What you will do: Count the lines below that include the word "logWrite" and write that number alone.

Data supplied:
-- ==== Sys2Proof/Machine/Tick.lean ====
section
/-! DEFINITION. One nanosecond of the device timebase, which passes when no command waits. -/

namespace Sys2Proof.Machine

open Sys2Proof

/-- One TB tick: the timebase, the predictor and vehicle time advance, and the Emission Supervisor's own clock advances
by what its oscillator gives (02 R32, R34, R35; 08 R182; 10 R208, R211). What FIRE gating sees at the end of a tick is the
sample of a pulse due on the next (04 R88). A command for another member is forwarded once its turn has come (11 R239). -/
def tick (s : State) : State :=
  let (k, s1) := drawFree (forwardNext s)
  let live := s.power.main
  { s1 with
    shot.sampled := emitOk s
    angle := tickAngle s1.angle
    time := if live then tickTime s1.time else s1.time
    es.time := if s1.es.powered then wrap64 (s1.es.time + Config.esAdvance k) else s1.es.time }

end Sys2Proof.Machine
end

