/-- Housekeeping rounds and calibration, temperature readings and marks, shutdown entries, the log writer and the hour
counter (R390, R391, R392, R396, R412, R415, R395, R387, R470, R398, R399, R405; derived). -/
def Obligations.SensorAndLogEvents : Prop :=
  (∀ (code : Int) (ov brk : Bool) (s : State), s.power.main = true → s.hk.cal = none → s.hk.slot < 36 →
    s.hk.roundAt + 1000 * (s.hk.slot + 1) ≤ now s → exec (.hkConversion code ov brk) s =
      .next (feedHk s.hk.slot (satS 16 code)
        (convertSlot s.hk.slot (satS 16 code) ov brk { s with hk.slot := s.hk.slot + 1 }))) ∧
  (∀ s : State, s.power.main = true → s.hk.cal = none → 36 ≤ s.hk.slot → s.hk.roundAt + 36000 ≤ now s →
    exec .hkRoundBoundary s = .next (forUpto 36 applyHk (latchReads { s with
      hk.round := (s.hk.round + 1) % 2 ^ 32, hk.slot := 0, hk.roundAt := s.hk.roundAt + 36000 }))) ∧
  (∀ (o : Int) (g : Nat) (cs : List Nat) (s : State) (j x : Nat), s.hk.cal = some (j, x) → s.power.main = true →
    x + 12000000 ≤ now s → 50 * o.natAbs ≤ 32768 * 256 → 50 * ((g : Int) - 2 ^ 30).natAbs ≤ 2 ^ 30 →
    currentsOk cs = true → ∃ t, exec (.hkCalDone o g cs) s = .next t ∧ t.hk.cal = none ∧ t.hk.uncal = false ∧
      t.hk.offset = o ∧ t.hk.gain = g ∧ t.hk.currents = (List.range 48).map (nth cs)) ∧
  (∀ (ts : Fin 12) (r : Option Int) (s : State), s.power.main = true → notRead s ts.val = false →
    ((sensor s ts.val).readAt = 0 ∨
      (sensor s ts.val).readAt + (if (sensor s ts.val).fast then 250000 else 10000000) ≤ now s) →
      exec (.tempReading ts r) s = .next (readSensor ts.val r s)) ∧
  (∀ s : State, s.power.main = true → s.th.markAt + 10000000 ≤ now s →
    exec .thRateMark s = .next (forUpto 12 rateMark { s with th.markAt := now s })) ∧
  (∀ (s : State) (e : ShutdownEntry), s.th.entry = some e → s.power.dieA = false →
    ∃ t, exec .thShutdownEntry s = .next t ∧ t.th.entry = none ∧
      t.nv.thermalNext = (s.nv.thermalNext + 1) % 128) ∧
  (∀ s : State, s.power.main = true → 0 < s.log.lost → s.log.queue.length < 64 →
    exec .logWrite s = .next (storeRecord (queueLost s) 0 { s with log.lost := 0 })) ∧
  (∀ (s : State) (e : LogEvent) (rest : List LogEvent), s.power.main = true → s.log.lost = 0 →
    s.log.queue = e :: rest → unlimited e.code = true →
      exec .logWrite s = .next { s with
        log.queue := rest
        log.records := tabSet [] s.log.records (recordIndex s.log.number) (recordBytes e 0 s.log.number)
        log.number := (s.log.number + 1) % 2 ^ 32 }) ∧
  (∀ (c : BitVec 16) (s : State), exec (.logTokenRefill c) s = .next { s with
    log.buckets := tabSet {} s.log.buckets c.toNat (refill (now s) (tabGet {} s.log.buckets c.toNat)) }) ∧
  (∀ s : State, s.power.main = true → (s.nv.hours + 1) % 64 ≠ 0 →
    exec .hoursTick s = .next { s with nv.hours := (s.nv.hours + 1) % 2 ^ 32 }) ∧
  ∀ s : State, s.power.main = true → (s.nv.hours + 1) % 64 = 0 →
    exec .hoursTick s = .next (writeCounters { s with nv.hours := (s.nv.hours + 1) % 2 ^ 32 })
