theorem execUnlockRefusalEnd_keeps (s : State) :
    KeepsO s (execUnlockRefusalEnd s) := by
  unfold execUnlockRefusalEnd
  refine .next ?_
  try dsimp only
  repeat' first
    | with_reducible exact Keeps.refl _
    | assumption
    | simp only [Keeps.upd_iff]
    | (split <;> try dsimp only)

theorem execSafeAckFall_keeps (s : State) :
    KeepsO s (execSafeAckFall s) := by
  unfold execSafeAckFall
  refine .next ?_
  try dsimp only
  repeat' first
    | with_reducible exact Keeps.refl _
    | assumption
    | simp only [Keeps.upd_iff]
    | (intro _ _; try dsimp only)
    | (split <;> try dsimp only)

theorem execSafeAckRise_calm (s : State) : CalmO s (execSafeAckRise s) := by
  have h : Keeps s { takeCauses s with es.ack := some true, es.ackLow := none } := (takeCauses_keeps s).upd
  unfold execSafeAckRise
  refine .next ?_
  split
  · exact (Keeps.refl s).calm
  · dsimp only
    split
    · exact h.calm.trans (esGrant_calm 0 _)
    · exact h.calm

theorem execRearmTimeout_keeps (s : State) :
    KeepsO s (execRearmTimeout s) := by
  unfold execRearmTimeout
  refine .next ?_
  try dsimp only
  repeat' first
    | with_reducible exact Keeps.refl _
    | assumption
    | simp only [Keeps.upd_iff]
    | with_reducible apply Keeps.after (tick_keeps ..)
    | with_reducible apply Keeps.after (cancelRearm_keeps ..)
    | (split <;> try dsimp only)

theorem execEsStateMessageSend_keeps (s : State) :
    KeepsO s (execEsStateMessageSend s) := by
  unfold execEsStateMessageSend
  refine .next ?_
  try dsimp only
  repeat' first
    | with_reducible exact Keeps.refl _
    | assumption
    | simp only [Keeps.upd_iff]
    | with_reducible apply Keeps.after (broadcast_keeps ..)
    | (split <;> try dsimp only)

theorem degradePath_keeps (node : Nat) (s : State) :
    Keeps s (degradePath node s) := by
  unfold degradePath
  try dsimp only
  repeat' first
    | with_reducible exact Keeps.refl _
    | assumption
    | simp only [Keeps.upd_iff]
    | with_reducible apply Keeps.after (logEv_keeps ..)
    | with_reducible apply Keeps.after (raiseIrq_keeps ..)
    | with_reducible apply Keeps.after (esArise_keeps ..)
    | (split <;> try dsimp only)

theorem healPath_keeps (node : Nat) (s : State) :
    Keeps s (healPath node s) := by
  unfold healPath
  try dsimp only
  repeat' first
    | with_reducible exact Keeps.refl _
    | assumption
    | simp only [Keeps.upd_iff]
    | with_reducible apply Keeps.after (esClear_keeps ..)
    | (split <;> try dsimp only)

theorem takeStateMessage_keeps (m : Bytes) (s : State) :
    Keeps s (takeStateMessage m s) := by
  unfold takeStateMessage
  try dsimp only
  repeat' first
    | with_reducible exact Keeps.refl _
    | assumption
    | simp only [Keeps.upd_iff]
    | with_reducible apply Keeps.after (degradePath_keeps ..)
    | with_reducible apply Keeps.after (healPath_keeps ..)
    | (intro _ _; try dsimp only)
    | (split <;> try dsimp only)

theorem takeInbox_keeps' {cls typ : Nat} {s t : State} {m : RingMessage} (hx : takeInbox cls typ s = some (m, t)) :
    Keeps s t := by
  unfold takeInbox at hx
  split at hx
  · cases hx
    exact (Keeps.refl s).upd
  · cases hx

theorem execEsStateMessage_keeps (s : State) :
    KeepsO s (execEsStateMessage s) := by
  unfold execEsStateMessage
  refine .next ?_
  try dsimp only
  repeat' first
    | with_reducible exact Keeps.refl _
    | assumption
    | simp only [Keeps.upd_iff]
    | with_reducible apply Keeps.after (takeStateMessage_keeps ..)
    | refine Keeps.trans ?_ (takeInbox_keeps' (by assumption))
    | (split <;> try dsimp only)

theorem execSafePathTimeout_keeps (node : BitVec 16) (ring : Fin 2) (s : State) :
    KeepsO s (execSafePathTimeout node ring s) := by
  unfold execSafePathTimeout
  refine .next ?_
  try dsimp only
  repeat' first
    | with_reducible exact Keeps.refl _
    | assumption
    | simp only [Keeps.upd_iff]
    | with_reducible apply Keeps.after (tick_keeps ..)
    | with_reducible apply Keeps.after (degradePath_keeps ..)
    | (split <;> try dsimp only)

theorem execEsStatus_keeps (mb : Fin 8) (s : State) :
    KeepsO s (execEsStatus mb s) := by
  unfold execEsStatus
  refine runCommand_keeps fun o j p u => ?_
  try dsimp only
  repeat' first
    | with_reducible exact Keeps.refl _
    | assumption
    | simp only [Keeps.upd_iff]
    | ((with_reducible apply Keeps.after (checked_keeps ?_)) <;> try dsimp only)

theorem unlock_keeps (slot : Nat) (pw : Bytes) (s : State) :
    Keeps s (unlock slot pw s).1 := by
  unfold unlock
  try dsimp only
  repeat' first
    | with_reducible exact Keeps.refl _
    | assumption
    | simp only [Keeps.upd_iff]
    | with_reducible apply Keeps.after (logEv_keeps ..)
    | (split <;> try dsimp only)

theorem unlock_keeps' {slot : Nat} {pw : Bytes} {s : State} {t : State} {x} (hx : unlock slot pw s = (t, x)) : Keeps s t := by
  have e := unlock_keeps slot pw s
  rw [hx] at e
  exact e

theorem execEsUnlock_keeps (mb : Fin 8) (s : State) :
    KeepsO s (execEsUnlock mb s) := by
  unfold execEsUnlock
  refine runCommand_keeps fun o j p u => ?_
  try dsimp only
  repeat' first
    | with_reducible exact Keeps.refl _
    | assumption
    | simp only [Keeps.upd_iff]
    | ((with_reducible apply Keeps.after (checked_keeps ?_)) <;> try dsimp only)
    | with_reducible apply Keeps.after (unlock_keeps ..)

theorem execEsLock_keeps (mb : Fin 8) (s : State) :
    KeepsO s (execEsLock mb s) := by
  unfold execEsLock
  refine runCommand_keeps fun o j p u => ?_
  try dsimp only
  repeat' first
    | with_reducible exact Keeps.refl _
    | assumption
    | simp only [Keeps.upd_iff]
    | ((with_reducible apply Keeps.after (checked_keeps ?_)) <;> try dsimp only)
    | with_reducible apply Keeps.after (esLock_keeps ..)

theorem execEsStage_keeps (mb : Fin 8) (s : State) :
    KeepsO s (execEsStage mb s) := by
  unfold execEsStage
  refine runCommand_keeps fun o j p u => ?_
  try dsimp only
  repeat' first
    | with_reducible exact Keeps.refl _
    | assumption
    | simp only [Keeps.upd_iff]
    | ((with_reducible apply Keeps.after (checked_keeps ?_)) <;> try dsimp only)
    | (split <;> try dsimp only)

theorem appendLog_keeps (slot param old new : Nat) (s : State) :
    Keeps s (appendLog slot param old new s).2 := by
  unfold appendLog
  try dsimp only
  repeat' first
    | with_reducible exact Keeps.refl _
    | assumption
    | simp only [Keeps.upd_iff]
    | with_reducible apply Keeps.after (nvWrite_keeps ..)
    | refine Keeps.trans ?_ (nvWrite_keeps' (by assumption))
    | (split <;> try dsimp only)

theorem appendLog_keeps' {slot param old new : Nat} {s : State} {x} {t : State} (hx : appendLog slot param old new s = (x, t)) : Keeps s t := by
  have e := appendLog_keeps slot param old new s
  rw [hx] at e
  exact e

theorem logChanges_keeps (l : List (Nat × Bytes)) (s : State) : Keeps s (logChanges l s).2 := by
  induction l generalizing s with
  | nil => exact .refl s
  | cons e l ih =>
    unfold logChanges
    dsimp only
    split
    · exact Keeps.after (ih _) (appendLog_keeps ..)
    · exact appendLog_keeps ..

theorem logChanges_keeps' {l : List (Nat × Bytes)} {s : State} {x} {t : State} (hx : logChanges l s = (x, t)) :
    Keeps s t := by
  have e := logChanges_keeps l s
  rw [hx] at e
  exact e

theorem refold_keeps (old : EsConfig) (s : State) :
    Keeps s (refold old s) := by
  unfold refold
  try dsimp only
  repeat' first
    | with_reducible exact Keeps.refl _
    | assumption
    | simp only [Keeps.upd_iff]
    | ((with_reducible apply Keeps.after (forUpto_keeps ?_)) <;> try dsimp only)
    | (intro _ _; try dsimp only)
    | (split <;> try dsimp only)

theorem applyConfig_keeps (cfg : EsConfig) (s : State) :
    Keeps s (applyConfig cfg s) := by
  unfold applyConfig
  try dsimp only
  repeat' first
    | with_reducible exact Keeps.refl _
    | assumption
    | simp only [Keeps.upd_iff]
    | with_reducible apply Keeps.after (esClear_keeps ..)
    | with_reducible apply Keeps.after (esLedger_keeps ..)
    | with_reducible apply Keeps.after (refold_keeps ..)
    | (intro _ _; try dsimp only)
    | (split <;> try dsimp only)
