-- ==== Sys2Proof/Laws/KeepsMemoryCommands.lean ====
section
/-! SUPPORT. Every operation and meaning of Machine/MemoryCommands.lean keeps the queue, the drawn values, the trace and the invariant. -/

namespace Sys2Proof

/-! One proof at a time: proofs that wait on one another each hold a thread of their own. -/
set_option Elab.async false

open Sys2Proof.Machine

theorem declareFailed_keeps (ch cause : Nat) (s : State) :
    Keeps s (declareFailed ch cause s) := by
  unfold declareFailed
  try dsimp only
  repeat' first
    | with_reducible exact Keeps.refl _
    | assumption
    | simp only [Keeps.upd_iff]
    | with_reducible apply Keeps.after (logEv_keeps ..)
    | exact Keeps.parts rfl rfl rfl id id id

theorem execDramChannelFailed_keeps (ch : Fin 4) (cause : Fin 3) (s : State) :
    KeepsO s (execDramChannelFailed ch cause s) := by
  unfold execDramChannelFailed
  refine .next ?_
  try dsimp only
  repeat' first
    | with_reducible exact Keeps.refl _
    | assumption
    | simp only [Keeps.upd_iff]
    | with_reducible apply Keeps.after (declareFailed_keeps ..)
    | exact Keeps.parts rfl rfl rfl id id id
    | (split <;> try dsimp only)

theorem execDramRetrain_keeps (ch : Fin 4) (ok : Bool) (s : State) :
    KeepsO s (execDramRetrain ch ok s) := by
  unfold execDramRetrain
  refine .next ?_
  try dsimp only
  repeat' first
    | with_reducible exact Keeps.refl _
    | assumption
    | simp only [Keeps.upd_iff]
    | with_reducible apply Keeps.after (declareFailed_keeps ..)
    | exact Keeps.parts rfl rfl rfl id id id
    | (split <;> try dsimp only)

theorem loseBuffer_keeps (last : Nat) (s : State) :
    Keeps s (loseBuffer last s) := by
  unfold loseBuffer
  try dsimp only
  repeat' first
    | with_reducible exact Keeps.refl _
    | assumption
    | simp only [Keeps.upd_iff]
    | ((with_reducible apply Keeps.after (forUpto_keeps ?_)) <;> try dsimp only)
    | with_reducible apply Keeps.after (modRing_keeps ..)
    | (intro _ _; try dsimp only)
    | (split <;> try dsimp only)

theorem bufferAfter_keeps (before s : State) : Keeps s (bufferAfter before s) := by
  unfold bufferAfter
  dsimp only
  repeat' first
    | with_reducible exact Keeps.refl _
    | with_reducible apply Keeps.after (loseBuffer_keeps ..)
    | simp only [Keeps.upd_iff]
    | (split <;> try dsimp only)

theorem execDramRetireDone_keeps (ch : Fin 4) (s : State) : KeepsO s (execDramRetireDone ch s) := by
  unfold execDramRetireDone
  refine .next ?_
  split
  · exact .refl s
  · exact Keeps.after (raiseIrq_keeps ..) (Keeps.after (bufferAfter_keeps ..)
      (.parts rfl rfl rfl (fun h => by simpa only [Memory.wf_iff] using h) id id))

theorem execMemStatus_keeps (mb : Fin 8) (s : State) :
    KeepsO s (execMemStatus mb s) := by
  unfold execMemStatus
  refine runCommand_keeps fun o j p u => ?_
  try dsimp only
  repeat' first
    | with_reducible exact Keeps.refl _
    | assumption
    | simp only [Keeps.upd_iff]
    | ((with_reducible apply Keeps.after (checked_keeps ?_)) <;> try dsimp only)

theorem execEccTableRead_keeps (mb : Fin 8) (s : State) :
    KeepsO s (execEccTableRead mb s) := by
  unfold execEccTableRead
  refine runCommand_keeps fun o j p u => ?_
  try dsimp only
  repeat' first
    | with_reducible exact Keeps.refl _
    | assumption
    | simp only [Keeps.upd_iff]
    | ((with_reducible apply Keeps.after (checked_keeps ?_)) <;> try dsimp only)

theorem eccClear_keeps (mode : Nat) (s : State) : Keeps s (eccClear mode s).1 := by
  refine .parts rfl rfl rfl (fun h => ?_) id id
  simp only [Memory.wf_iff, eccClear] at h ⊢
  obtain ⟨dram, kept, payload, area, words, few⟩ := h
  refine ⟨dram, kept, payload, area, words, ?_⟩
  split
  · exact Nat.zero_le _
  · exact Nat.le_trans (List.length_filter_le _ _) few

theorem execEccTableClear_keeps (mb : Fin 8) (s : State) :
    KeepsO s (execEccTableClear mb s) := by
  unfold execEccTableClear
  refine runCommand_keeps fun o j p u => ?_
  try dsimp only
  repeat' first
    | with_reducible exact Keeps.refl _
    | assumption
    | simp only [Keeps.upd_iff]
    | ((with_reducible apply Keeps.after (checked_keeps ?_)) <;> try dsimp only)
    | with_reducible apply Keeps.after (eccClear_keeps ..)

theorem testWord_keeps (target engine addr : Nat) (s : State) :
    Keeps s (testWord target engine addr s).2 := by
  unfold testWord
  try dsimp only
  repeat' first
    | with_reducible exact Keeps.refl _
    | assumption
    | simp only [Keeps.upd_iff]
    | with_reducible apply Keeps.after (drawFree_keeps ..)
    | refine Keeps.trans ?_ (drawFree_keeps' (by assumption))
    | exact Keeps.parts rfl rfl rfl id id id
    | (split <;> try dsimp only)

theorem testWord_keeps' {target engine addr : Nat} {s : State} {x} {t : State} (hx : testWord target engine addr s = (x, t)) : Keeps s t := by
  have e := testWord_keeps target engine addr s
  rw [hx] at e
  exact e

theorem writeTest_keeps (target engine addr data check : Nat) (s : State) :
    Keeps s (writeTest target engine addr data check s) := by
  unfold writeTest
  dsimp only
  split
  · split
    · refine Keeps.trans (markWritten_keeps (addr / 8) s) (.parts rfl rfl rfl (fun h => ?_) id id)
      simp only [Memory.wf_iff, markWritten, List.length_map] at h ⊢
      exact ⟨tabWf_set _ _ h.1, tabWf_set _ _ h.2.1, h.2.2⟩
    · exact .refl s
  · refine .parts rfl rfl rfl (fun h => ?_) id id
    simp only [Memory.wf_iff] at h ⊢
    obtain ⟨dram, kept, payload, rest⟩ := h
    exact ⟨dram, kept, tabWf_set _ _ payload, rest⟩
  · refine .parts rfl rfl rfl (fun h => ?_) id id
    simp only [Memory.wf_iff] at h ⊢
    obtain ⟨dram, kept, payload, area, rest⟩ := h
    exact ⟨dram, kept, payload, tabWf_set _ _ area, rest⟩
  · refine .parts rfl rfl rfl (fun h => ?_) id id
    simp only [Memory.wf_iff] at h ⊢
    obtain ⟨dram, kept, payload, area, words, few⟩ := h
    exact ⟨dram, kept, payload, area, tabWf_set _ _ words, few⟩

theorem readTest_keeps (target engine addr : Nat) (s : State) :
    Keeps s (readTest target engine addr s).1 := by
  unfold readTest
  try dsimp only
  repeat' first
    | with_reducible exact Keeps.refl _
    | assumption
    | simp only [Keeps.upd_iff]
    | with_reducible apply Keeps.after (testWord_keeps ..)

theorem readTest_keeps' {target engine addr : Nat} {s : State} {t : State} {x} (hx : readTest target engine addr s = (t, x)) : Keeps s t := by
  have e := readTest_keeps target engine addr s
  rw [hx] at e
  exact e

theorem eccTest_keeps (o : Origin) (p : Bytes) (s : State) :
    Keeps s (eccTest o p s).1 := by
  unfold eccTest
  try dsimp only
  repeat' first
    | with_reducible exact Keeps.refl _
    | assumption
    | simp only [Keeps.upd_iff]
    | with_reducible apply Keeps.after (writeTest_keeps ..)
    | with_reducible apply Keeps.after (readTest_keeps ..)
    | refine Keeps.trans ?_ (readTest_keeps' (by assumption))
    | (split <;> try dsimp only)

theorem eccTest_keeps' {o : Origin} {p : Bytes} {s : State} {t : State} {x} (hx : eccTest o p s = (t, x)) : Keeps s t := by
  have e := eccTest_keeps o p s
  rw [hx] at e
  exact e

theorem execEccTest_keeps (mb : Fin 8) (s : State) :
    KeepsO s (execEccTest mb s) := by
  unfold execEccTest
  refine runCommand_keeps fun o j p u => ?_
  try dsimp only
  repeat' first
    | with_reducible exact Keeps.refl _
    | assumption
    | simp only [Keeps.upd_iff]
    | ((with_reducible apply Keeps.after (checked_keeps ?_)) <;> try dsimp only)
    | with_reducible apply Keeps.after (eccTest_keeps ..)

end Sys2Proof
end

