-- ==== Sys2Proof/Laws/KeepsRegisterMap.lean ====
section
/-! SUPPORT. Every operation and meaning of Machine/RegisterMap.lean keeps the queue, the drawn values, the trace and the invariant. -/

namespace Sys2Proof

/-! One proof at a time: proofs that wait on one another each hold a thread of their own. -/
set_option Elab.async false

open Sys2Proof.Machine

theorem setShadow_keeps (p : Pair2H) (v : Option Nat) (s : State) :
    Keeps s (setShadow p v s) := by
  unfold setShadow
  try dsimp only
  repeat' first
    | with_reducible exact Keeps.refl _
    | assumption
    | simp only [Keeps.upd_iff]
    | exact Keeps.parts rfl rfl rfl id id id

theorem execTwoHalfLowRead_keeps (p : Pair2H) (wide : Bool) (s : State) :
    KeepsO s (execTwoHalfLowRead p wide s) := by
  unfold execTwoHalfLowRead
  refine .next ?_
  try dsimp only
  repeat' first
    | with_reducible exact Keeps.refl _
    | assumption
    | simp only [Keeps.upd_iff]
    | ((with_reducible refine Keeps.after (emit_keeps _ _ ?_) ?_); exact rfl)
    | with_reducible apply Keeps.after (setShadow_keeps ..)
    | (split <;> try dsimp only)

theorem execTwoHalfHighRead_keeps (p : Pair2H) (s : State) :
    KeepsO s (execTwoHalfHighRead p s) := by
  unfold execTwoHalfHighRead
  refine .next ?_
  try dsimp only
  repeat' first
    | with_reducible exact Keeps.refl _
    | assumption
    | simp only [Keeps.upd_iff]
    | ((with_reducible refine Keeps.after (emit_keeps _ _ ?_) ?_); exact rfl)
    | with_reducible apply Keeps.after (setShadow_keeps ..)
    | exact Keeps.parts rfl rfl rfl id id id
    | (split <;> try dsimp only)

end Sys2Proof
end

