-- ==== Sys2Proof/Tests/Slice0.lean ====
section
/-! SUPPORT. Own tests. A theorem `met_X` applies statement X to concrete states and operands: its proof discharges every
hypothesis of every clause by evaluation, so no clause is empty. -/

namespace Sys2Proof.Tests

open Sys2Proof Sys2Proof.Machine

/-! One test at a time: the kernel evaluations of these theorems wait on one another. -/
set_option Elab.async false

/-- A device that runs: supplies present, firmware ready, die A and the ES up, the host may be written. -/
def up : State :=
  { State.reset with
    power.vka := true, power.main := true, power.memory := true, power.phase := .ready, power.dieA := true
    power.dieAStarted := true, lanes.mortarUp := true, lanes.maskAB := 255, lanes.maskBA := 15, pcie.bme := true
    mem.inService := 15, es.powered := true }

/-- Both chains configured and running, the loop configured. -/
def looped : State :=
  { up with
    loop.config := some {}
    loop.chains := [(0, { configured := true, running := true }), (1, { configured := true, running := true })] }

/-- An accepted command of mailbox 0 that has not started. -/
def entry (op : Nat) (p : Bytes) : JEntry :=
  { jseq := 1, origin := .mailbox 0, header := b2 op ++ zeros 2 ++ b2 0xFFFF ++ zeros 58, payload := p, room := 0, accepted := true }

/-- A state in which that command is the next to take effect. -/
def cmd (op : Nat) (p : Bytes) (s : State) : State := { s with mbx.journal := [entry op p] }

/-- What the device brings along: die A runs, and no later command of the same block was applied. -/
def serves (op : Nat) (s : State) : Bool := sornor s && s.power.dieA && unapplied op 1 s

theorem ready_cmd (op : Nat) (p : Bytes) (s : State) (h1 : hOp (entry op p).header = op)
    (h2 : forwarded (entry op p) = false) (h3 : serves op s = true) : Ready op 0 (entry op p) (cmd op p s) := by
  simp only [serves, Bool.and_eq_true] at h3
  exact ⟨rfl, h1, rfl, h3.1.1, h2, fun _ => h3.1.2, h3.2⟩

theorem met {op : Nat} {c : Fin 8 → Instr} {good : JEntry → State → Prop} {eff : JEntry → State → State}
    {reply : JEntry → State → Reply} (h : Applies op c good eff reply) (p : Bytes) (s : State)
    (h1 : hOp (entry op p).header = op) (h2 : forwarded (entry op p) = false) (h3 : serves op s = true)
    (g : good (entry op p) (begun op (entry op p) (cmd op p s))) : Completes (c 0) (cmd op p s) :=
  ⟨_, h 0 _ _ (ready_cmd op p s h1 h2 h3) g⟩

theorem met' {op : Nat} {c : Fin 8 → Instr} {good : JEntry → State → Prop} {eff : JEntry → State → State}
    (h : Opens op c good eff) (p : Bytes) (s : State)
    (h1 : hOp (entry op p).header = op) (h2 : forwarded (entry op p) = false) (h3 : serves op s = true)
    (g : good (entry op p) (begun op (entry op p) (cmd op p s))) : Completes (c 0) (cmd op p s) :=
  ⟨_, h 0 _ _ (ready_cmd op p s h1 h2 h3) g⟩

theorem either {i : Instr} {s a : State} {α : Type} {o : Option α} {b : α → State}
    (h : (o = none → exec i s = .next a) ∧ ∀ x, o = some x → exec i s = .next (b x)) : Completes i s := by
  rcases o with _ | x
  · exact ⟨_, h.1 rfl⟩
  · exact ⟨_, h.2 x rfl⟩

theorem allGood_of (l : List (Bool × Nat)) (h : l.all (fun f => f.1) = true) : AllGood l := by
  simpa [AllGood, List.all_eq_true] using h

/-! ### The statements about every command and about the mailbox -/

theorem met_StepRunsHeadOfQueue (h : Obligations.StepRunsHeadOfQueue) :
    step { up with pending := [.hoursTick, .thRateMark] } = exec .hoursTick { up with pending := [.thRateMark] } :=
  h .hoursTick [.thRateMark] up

Result: 2